1. Premium Only Plan Document (POP Document)
The only way for an employer to provide certain benefits tax-free to its employees, such as health, dental or vision insurance, is through a Cafeteria Plan, as defined under Section 125 of the Internal Revenue Code. The only way for an employer to have a Cafeteria Plan is by preparing a written plan document which meets the requirements of Code Section 125. Failure to have a written document, or failure to operate a Cafeteria Plan in accordance with the terms of Code Section 125, disqualifies the plan as a Cafeteria Plan and results in gross income to the participants. In other words, any participant in the plan will lose the tax favorable status of the benefits that he or should would have otherwise received.
As a comparison, think about an employer who offers a tax-preferred retirement account, such as a 401(k). To have a 401(k), the employer must have a written plan document that explains information about the plan. For example, who is eligible, when can contributions be changed, what happens after employment is terminated, can loans be taken from the plan, etc. A similar, but different type of plan document is required when it comes to providing tax-free benefits for health, dental, vision, life, disability and other qualified group insurance products.
Please note that a Premium Only Plan (POP) can generally be defined as a type of Cafeteria Plan where the only pre-tax benefits available to participants are for those of insurance premiums. If the Cafeteria Plan also provides for other pre-tax benefits, such as a Health FSA or Dependent Care FSA, additional plan documents are required.

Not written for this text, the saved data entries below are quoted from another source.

-- ==== Sys2Proof/Tests/Slice0.lean ====
section
/-! SUPPORT. The model's own tests. Expected results are taken from spec/30_encoding.md (the formats, R88) and
spec/95_test_vectors.md; the witnesses at the end meet the hypotheses of the statements. -/

namespace Sys2Proof.Tests

open Sys2Proof Sys2Proof.Machine

/-! ## States the tests run on -/

/-- A palette with a value of its own in every entry; entry 0 is black (R93). -/
def testRom : Vector Rgb 16 :=
  #v[⟨0x00, 0x00, 0x00⟩, ⟨0x11, 0x21, 0x31⟩, ⟨0x12, 0x22, 0x32⟩, ⟨0x13, 0x23, 0x33⟩,
     ⟨0x14, 0x24, 0x34⟩, ⟨0x15, 0x25, 0x35⟩, ⟨0x16, 0x26, 0x36⟩, ⟨0x17, 0x27, 0x37⟩,
     ⟨0x18, 0x28, 0x38⟩, ⟨0x19, 0x29, 0x39⟩, ⟨0x1A, 0x2A, 0x3A⟩, ⟨0x1B, 0x2B, 0x3B⟩,
     ⟨0x1C, 0x2C, 0x3C⟩, ⟨0x1D, 0x2D, 0x3D⟩, ⟨0x1E, 0x2E, 0x3E⟩, ⟨0x1F, 0x2F, 0x3F⟩]

/-- The image `I1` of 95_test_vectors.md 2.5. -/
def i1 : Memory := [(2, 0xE4), (8002, 0x1F), (9002, 0xF3), (10002, 0x05)]

/-- `I1` with a background byte of 16 or more. -/
def i1High : Memory := [(2, 0xE4), (8002, 0x1F), (9002, 0xF3), (10002, 0x25)]

/-- The state after reset with the test palette, a policy, an image and host moves to come. -/
def machine (p : BgPolicy) (img : Memory) (moves : List HostMove) : State :=
  { State.reset with rom := testRom, bgPolicy := p, img := img, script := moves }

/-- The host about to offer a word, over `I1`. -/
def offering (w : Word) : State := machine .mask i1 [.offer w]

/-- The same after the host's move. -/
def offered (w : Word) : State := { offering w with script := [], cmdValid := true, cmdWord := w }

/-- Start of the header, the host ready, over zeros. -/
def atHeader : State := { machine .mask [] [] with phase := .hdr, outReady := true }

/-- The last byte of a stream, with or without expansion, the host ready, over zeros. -/
def atLast (e : Bool) : State :=
  { machine .mask [] [] with
    phase := .pix, col := 159, row := 199, dup := e, chan := .b, expand := e, outReady := true }

/-- A pixel that faults: selector 0, background 0x25, policy FAULT. -/
def atFault : State := { machine .fault i1High [] with phase := .pix, col := 3, outReady := true }

/-- Response port and STATUS of a next state. -/
def answer : Host.Outcome State Fault Refusal → Option (Bool × Bool × Word × BitVec 5)
  | .next t => some (t.rspValid, t.rspErr, t.rspWord, t.status)
  | .fault _ => none
  | .refused _ => none

/-- Position and STATUS of a next state, with what its step delivered last. -/
def progress : Host.Outcome State Fault Refusal → Option (Option Nat × BitVec 5 × Option PortEvent)
  | .next t => some (t.position, t.status, t.log.head?)
  | .fault _ => none
  | .refused _ => none

/-- The stop of a step, where it stops. -/
def stop : Host.Outcome State Fault Refusal → Option (Fault ⊕ Refusal)
  | .next _ => none
  | .fault f => some (.inl f)
  | .refused r => some (.inr r)

/-! ## Assembly lines that are not well formed (R86), one for each check -/

theorem test_wf_lookup : (Asm.lookup 16).wellFormed = false ∧ assemble (.lookup 16) = none := by decide
theorem test_wf_addr_col : (Asm.addr 256 0).wellFormed = false ∧ assemble (.addr 256 0) = none := by decide
theorem test_wf_addr_row : (Asm.addr 0 256).wellFormed = false ∧ assemble (.addr 0 256) = none := by decide
theorem test_wf_sel_byte : (Asm.sel 256 0).wellFormed = false ∧ assemble (.sel 256 0) = none := by decide
theorem test_wf_sel_pair : (Asm.sel 0 4).wellFormed = false ∧ assemble (.sel 0 4) = none := by decide
theorem test_wf_resolve_sel : (Asm.resolve 4 0 0 0).wellFormed = false ∧ assemble (.resolve 4 0 0 0) = none := by
  decide
theorem test_wf_resolve_a : (Asm.resolve 0 256 0 0).wellFormed = false ∧ assemble (.resolve 0 256 0 0) = none := by
  decide
theorem test_wf_resolve_b : (Asm.resolve 0 0 256 0).wellFormed = false ∧ assemble (.resolve 0 0 256 0) = none := by
  decide
theorem test_wf_resolve_bg : (Asm.resolve 0 0 0 256).wellFormed = false ∧ assemble (.resolve 0 0 0 256) = none := by
  decide
theorem test_wf_pixel_col : (Asm.pixel 256 0).wellFormed = false ∧ assemble (.pixel 256 0) = none := by decide
theorem test_wf_pixel_row : (Asm.pixel 0 256).wellFormed = false ∧ assemble (.pixel 0 256) = none := by decide
theorem test_wf_run : (Asm.run (some 2)).wellFormed = false ∧ assemble (.run (some 2)) = none := by decide
theorem test_wf_word : (Asm.word 0x100000000).wellFormed = false ∧ assemble (.word 0x100000000) = none := by decide

/-! ## Decoding: words written out from the formats R74 to R79, op code first -/

theorem test_decode_lookup : decodeTableWord 32 0b0001_000000000000000000000000_0011 = some (.lookup 3) := by decide
theorem test_decode_addr : decodeTableWord 32 0b0010_000000000000_11000111_10011110 = some (.addr 158 199) := by decide
theorem test_decode_sel : decodeTableWord 32 0b0011_000000000000000000_01_11100100 = some (.sel 0xE4 1) := by decide
theorem test_decode_resolve :
    decodeTableWord 32 0b0100_00_11_11110011_00011111_00000101 = some (.resolve 3 0x1F 0xF3 0x05) := by decide
theorem test_decode_pixel : decodeTableWord 32 0b0101_000000000000_00000001_00000100 = some (.pixel 4 1) := by decide
theorem test_decode_run : decodeTableWord 32 0b0110_000000000000000000000000000_1 = some (.run true) := by decide
theorem test_decode_reserved_op : decode 0x80000000 = .error .reservedOp ∧ decode 0 = .error .reservedOp :=
  ⟨rfl, rfl⟩
/-- R172 and the `.word` rows of 95_test_vectors.md: a reserved bit of each format. -/
theorem test_decode_reserved_bit :
    [0x10000010, 0x20010000, 0x30000400, 0x44000000, 0x50010000, 0x60000002].map (decodeTableWord 32) =
      [none, none, none, none, none, none] := by decide

/-! ## Effects (95_test_vectors.md section 2) -/

theorem test_lookup_entry : answer (step (offering 0x10000003)) = some (true, false, 0x00132333, 0b00000) := by decide
theorem test_lookup_black : answer (step (offering 0x10000000)) = some (true, false, 0x00000000, 0b00000) := by decide
theorem test_addr : answer (step (offering 0x2000C69E)) = some (true, false, 0x03E71F3E, 0b00000) := by decide
theorem test_addr_range : answer (step (offering 0x200000A0)) = some (true, true, 0x00000000, 0b01000) := by decide
theorem test_sel_pair1 : answer (step (offering 0x300001E4)) = some (true, false, 2, 0b00000) := by decide
theorem test_sel_pair3 : answer (step (offering 0x30000303)) = some (true, false, 3, 0b00000) := by decide
theorem test_resolve_plane_b : answer (step (offering 0x43F31F05)) = some (true, false, 3, 0b00000) := by decide
theorem test_resolve_fault : stop (step (machine .fault i1 [.offer 0x40CDAB25])) = some (.inl .bgHighNibble) := by decide
theorem test_pixel : answer (step (offering 0x50000001)) = some (true, false, 0x2F1F2F3F, 0b00000) := by decide
theorem test_pixel_range : answer (step (offering 0x500000A0)) = some (true, true, 0x00000000, 0b01000) := by decide
theorem test_run : progress (step (offering 0x60000001)) = some (some 0, 0b10001, none) := by decide
/-- 95_test_vectors.md 2.7: the word with reserved bits and an out-of-range column is ERR_OP only (R174). -/
theorem test_illegal : answer (step (offering 0x20FF00A0)) = some (true, true, 0x00000000, 0b00100) := by decide

/-! ## The emitter (95_test_vectors.md 2.6) -/

/-- The first byte is the letter P. -/
theorem test_first_byte : progress (step atHeader) = some (some 1, 0b00001, some (.byte 0x50 false)) := by decide
/-- The header ends with a newline, and byte 38 is the first of the body. -/
theorem test_header_end :
    progress (step { atHeader with hdrI := 37 }) = some (some 38, 0b00001, some (.byte 0x0A false)) := by decide
/-- Byte 998 starts row 1 of the expanded stream. -/
theorem test_row_end :
    progress (step { atLast true with row := 0 }) = some (some 998, 0b10001, some (.byte 0x00 false)) := by decide
/-- R of the second copy of pixel (80, 100) is byte 96,521 with expansion; R of that pixel is byte 48,278 without. -/
theorem test_positions :
    ({ atLast true with col := 80, row := 100, dup := true, chan := .r } : State).position = some 96521 ∧
    ({ atLast false with col := 80, row := 100, chan := .r } : State).position = some 48278 := by decide
/-- `out_last` and the final status of a plain run. -/
theorem test_last_byte :
    progress (step (atLast false)) = some (none, 0b00010, some (.byte 0x00 true)) := by decide
/-- `out_last` and the final status of an expanded run. -/
theorem test_last_byte_expanded :
    progress (step (atLast true)) = some (none, 0b10010, some (.byte 0x00 true)) := by decide
/-- A RUN offered while BUSY is held (R70). -/
theorem test_command_held :
    ((progress (step { atHeader with cmdValid := true, cmdWord := 0x60000000, outReady := false })).map (·.1)) =
      some (some 0) := by decide
/-- Program 6: reset within a stream. -/
theorem test_reset_in_stream :
    progress (step { atHeader with expand := true, hdrI := 20, script := [.reset true] }) =
      some (none, 0b00000, none) := by decide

Because Code Section 125 is complex, it generally requires a third party who is familiar with the tax code to prepare a plan document which meets the Cafeteria Plan requirements.

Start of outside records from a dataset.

-- ==== Sys2Proof/Machine/State.lean ====
section
/-! DEFINITION. Sys2Proof/Machine/State.lean: the state of one Apzar N2 package as plain data, its reset, and the reasons for which a
step can stop. Objects that the device makes while it runs (waves, groups, launches, contexts, transfers, yokes) are held in maps
keyed by a number the model gives them; everything else has a field of its own. INVENTORY.md lists each with its rule. -/
namespace Sys2Proof.Machine

/-- A register that an instruction names (R218, R220): class and number. -/
inductive RegName where
  | s (n : Nat)
  | v (n : Nat)
  | p (n : Nat)
  deriving DecidableEq, Repr

/-- A register write that waits for its result: a scalar, or the chosen lanes of a vector. -/
inductive RegWrite where
  | s (n : Nat) (x : DWord)
  | v (n : Nat) (lanes : Word) (x : Vector Word 32)
  deriving DecidableEq, Repr

/-- An outstanding result of a long-latency instruction, or of an atomic at a slice (R219, R221, R291). `ready` says that the value is
known and only its write remains. -/
structure Pending where
  id : Nat
  regs : List RegName
  writes : List RegWrite
  ready : Bool
  deriving DecidableEq, Repr

/-- How the bytes of a load become register writes (R254, R255, R288, R289): into a scalar register, one element for each lane, or one element for
all lanes. -/
inductive LoadForm where
  | scalar (d : Nat) (n : Nat) (signed : Bool)
  | lanes (ty d : Nat) (mask : Word)
  | one (ty d : Nat) (mask : Word)
  deriving DecidableEq, Repr

/-- One piece of a load: the lane that asked for it, and its bytes once they have returned. -/
structure LoadPart where
  lane : Nat
  bytes : Option (List Byte)
  deriving DecidableEq, Repr

/-- A load with pieces on their way (R110, R290): the outstanding result that it will give, by its number. -/
structure LoadWait where
  id : Nat
  form : LoadForm
  parts : List LoadPart
  deriving DecidableEq, Repr

/-- An open lookahead window (R219): places left, watched registers, PC of the instruction that opened it. -/
structure Window where
  left : Nat
  regs : List RegName
  pc : DWord
  deriving DecidableEq, Repr

/-- An event slot (Table 11.6) with the GEN recorded at a barrier binding and the physical place of that object. -/
structure EvSlot where
  kind : BitVec 4 := 0
  bound : Bool := false
  src : BitVec 56 := 0
  gen : Word := 0
  obj : Nat := 0
  deriving DecidableEq, Repr

/-- The trap registers (Table 14.1). -/
structure TrapRegs where
  tpc : DWord := 0
  tcause : DWord := 0
  tinfo : DWord := 0
  tmask : DWord := 0
  deriving DecidableEq, Repr

/-- What trap entry copies aside and TRET restores (R366). -/
structure Shadow where
  mode : BitVec 12 := 0
  c : Bool := false
  z : Bool := false
  vf : Bool := false
  bt : DWord := 0
  lt : DWord := 0
  lc : Word := 0
  deriving DecidableEq, Repr

/-- A place an access reaches: LOC (Table 1.4), the key of the byte (or the peer address), the name of its encryption key, the leaf. -/
structure Place where
  loc : Nat
  key : Nat
  kid : Nat
  leaf : DWord
  deriving DecidableEq, Repr

/-- One lane access: lane number, address, bytes. -/
structure LaneAcc where
  lane : Nat
  va : Nat
  n : Nat
  deriving DecidableEq, Repr

/-- A barrier object as an agent reaches it (R298): its place, and the key of the page through which it is reached (R32). -/
structure BarObj where
  key : Nat
  kid : Nat
  deriving DecidableEq, Repr

/-- The barrier object at a place. -/
def Place.obj (p : Place) : BarObj := ⟨p.key, p.kid⟩

/-- A lane task held by a lane of a sheaf wave (R171). -/
structure LaneTask where
  argp : DWord
  val : DWord
  future : DWord
  deriving DecidableEq, Repr

/-- What a sheaf wave carries beside its registers (R171-R174). -/
structure SheafInfo where
  entry : DWord
  region : DWord
  tasks : AMap LaneTask
  deriving DecidableEq, Repr

/-- Why a wave is PARKED (Table 6.5), with what its completion needs. A wave parked on faults waits on records, each with the lanes that it serves
and the lowest one's address, and has met the KILLs of `dead`. `first` of a WAITANY is the TSC nanosecond of the first posting, whose others are still to be
taken together (R310). `held` of a BWAIT says that its object has an entry of the barrier cache (R303). -/
inductive Park where
  | waitany (d a : BitVec 6) (first : Option Nat)
  | pwait (nx : BitVec 2) (h : Nat)
  | bwait (nx : BitVec 2) (obj : BarObj) (phase : Word) (held : Bool)
  | gbar (nx : BitVec 2)
  | fget (nx : BitVec 2) (d a b : BitVec 6)
  | sleep (nx : BitVec 2) (deadline : Nat) (ev : Option (BitVec 6))
  | yacq (nx : BitVec 2) (shape : Word)
  | yrel (nx : BitVec 2)
  | regroup (nx : BitVec 2) (partner : Nat) (mask : DWord)
  | grant (homes : List (Nat × Nat)) (full : List Nat)
  | fault (waits : List (Nat × Word × DWord)) (dead : List (Word × DWord)) (va : DWord) (kind : Byte)
  | debug
  deriving DecidableEq, Repr

/-- The wave states of Table 6.5 but FROZEN, which is `Group.frozen` of the wave's group: a frozen wave issues nothing, and what ends its park
meanwhile leaves it ready for the freeze's end. -/
inductive Status where
  | ready
  | parked (p : Park)
  | stopped
  | retired
  deriving DecidableEq, Repr

/-- Why a READY wave issues nothing until something ends (R170, R331, R333, R344, R361, R363). A YIELD waits for other waves, and has `left` cycles to
wait at most; a SNAP waits until its transfer `x` at engine `e` has its snap point; MSAVE and MREST have the place `i` in the order of issue (R87). -/
inductive Stall where
  | publish (nx : BitVec 2) (x : Nat)
  | mdrain (nx : BitVec 2)
  | msave (nx : BitVec 2) (a : DWord) (i : Nat)
  | mrest (nx : BitVec 2) (a : DWord) (i : Nat)
  | mbands (nx : BitVec 2)
  | cflush (nx : BitVec 2) (a : DWord) (n : Nat) (k : Nat)
  | yield (waves : List Nat) (left : Nat)
  | snap (nx : BitVec 2) (x e : Nat)
  deriving DecidableEq, Repr

/-- One Nawalink transaction of a wave or a transfer (R120): what was sent and when, for a transfer the virtual address of its access, and the answer when it
has come. -/
structure PeerTx where
  id : Nat
  key : Nat
  kind : Nat
  sent : Nat
  answer : Option (Bool × List Byte)
  va : Nat := 0
  deriving DecidableEq, Repr

/-- The eight performance counters of a wave (Table 13.5). -/
structure Counters where
  instr : DWord := 0
  parkcyc : DWord := 0
  l1miss : DWord := 0
  faratom : DWord := 0
  sbwait : DWord := 0
  copyb : DWord := 0
  mrows : DWord := 0
  droops : DWord := 0
  deriving DecidableEq, Repr

/-- A PREEMPT that waits to be delivered (R369, R370, R374). -/
structure PreemptReq where
  reason : Byte
  deadline : Nat
  deriving DecidableEq, Repr

/-- What a READSR of CORE or PLACE leaves for the READSR of the other that may follow (R246): which of them it read, and both as they were at that
instant. -/
structure ReadPair where
  half : Nat
  core : Nat
  place : Word
  deriving DecidableEq, Repr

/-- One wave: the registers of Table 8.5 and all that travels with it (Table 6.4, Table 14.8). `group` and `ctag` name its group and
context; `placed` is where the accesses of an instruction that waits for peers go, as they were translated when its requests left (R48). -/
structure Wave where
  ctag : Nat := 0
  group : Nat := 0
  wslot : Nat := 0
  waveId : Nat := 0
  s : Vector DWord 64 := Vector.replicate 64 0#64
  v : Vector (Vector Word 32) 64 := Vector.replicate 64 (Vector.replicate 32 0#32)
  p : Vector Word 8 := Vector.replicate 8 0#32
  c : Bool := false
  z : Bool := false
  vf : Bool := false
  pc : DWord := 0
  bt : DWord := 0
  lt : DWord := 0
  lc : Word := 0
  mode : BitVec 12 := 0
  live : Word := 0xFFFFFFFF#32
  pev : BitVec 8 := 0
  evm : BitVec 8 := 0
  slots : Vector EvSlot 8 := Vector.replicate 8 ({ } : EvSlot)
  cyc : DWord := 0
  cbar : DWord := 0
  copyErr : Byte := 0
  trap : TrapRegs := { }
  shadow : Shadow := { }
  handler : Bool := false
  preemptEntry : Bool := false
  preempt : Option PreemptReq := none
  stepArmed : Bool := false
  stepDone : Option (Byte × Nat) := none
  replay : Bool := false
  debugHold : Bool := false
  pslot : Nat := 0
  mailbox : List (DWord × BitVec 4) := []
  members : List (DWord × Nat) := []
  ctr : Counters := { }
  status : Status := .ready
  stall : Option Stall := none
  windows : List Window := []
  pending : List Pending := []
  loads : List LoadWait := []
  peer : List PeerTx := []
  placed : List (LaneAcc × List (Place × Nat)) := []
  sheaf : Option SheafInfo := none
  pair : Option ReadPair := none
  lastFault : Option (DWord × Byte × Nat) := none
  deriving DecidableEq, Repr

/-- Who reads or writes a plot, from acceptance to end (R70). -/
inductive Access where
  | pld
  | loadb (y : Nat) (id : Nat)
  | run (y : Nat) (id : Nat)
  | xfer (x : Nat)
  deriving DecidableEq, Repr

/-- One plot: the entry of Table 2.2 and the bytes of its granules, held sparsely. `armErr` is the failure held with a pending arm (R76). -/
structure Plot where
  level : Bool
  state : BitVec 2
  err : BitVec 2
  fmt : BitVec 4
  rows : Nat
  cols : Nat
  base : Nat
  quota : Nat
  issued : Nat
  arrived : Nat
  ngran : Nat
  armpend : Bool
  pendq : Nat
  armErr : BitVec 2
  data : List Host.Cell
  access : List Access
  deriving DecidableEq, Repr

/-- A granule run still being read after its plot was freed (R62). -/
structure Zombie where
  base : Nat
  ngran : Nat
  access : List Access
  deriving DecidableEq, Repr

/-- The four states of a slot-table entry (Table 7.6) that stands for a group. -/
inductive GState where
  | staged
  | resident
  | ending
  | saved
  deriving DecidableEq, Repr

/-- Where a moving group goes (R399); `fixed` once the exchange has started. -/
structure Move where
  core : Nat
  gslot : Nat
  wmask : BitVec 16
  pbase : Nat
  fixed : Bool
  deriving DecidableEq, Repr

/-- One group: its slot-table entry (Table 7.6), its place and its plots; `nwave` is the NWAVE of its launch (R167), and NWAVEM1 of the entry is one less
than the wave slots of `wmask`; `pass` and `lastWave` are the model's record of its issue slots (log 15). -/
structure Group where
  ctag : Nat := 0
  launch : Nat := 0
  state : GState := .staged
  core : Nat := 0
  gslot : Nat := 0
  nwave : Nat := 1
  wmask : BitVec 16 := 1
  pbase : Nat := 0
  pngran : Nat := 0
  grpid : Nat := 0
  launchId : Word := 0
  lslot : Nat := 0
  prio : Nat := 0
  share : Nat := 16
  ypos : Nat := 0
  gang : Nat := 0
  region : DWord := 0
  place : Word := 0
  plots : AMap Plot := []
  zombies : List Zombie := []
  gbar : BitVec 16 := 0
  shareTag : Nat := 0
  moving : Option Move := none
  frozen : Bool := false
  sheaf : Option SheafInfo := none
  evac : Bool := false
  garnerCopy : List Byte := []
  hadLease : Bool := false
  xferRecs : List (List Byte) := []
  pass : Nat := 0
  lastWave : Nat := 0
  deriving DecidableEq, Repr

/-- A launch from take to completion (R165, R195-R197, R205). `queue` is the queue it came from, `dep` its dependence-table entry, `seen` the cores that
have had a group of it (R112), and `tslot` its entry in the launch table of `die` (Table 7.6). -/
structure Launch where
  ctag : Nat
  launchId : Word
  die : Nat
  waves : Nat
  yoke : Bool
  shape : Word
  serial : Bool
  daff : Byte
  entry : DWord
  argp : DWord
  gx : Nat
  gy : Nat
  gz : Nat
  region : DWord
  plotb : Nat
  cpla : DWord
  queue : Option (Bool × Nat)
  index : Nat
  dep : Option Nat
  next : Nat
  ended : Nat
  faults : Nat
  killed : Bool
  restored : Bool
  headSince : Option Nat
  seen : List Nat := []
  tslot : Nat := 0
  deriving DecidableEq, Repr

/-- The pre-emption states of a context (Table 14.4). -/
inductive CState where
  | resident
  | draining
  | trapping
  | settling
  | saved
  | restoring
  | forced
  deriving DecidableEq, Repr

/-- The leader states of Table 7.5; `bad` is the code 0xFF of R193. -/
inductive LState where
  | idle
  | led
  | moving
  | held
  | bad
  deriving DecidableEq, Repr

/-- What a leader keeps of one queue. `waitFault` is the fault record its next read waits on (R194). -/
structure Leader where
  state : LState
  die : Nat
  epoch : Nat
  waitFault : Option Nat
  kill : Bool
  deriving DecidableEq, Repr

/-- A context known to the directory (R158, R159): its descriptor's fields, its queue-set header and its pre-emption state. `fired` holds its fired
dependence entries as (order, die, entry), `firedWait` those whose record could not be read, each with the fault that its read waits on, none once
that was answered with KILL (R194, R210), `drain` the deadline D1 of a drain that an evacuation holds up (R387), and `places` the PLACE of each group
that is saved, by the lowest private slot of its waves (R184, log 69); `young`, `armErrs` and `pairs` are what else the image has no place for: the copies that
credit a fill to come (R72), the failures held with pending arms (R76), and the READSR pairs that a save falls into (R246, log 36). -/
structure Context where
  desc : DWord := 0
  ptbase : DWord := 0
  privbase : DWord := 0
  privcfg : DWord := 0
  tbase : DWord := 0
  rootrcb : DWord := 0
  qset : DWord := 0
  savearea : DWord := 0
  savekey : Byte := 0
  ctx : Option Nat := none
  cstate : CState := .resident
  deadline : Option Nat := none
  d2 : Nat := 0
  tscchg : Nat := 0
  nhq : Nat := 0
  hqd : DWord := 0
  ntq : Nat := 0
  tqd : DWord := 0
  ndep : Nat := 0
  depbase : DWord := 0
  queues : List (Bool × Nat × Leader) := []
  nextLaunch : Word := 0
  fired : List (Nat × Nat × Nat) := []
  firedWait : List (Nat × Option Nat) := []
  debug : Bool := false
  noticeAt : Option Nat := none
  notice : Bool := false
  rcbs : AMap (List Byte) := []
  image : DWord := 0
  toBind : List Nat := []
  evac : Option Nat := none
  shareTags : Nat := 1
  saveWait : Option Nat := none
  drain : Option Nat := none
  places : AMap Word := []
  young : List (Nat × Nat × Nat) := []
  armErrs : List (Nat × Nat × BitVec 2) := []
  pairs : AMap ReadPair := []
  deriving DecidableEq, Repr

2. Non-Discrimination Testing
Employers who offer tax-free insurance benefits to employees must be sure the benefits are not discriminating in favor of highly compensated individuals (HCIs). For purposes of the POP plan, a HCI is a person who earns $120,000, an officer of the company, a shareholder with more than 5% of the voting power, or a spouse or dependent of any of the preceding.
For those employers with a POP plan in place, there is only one non-discrimination test relating to eligibility that must be satisfied.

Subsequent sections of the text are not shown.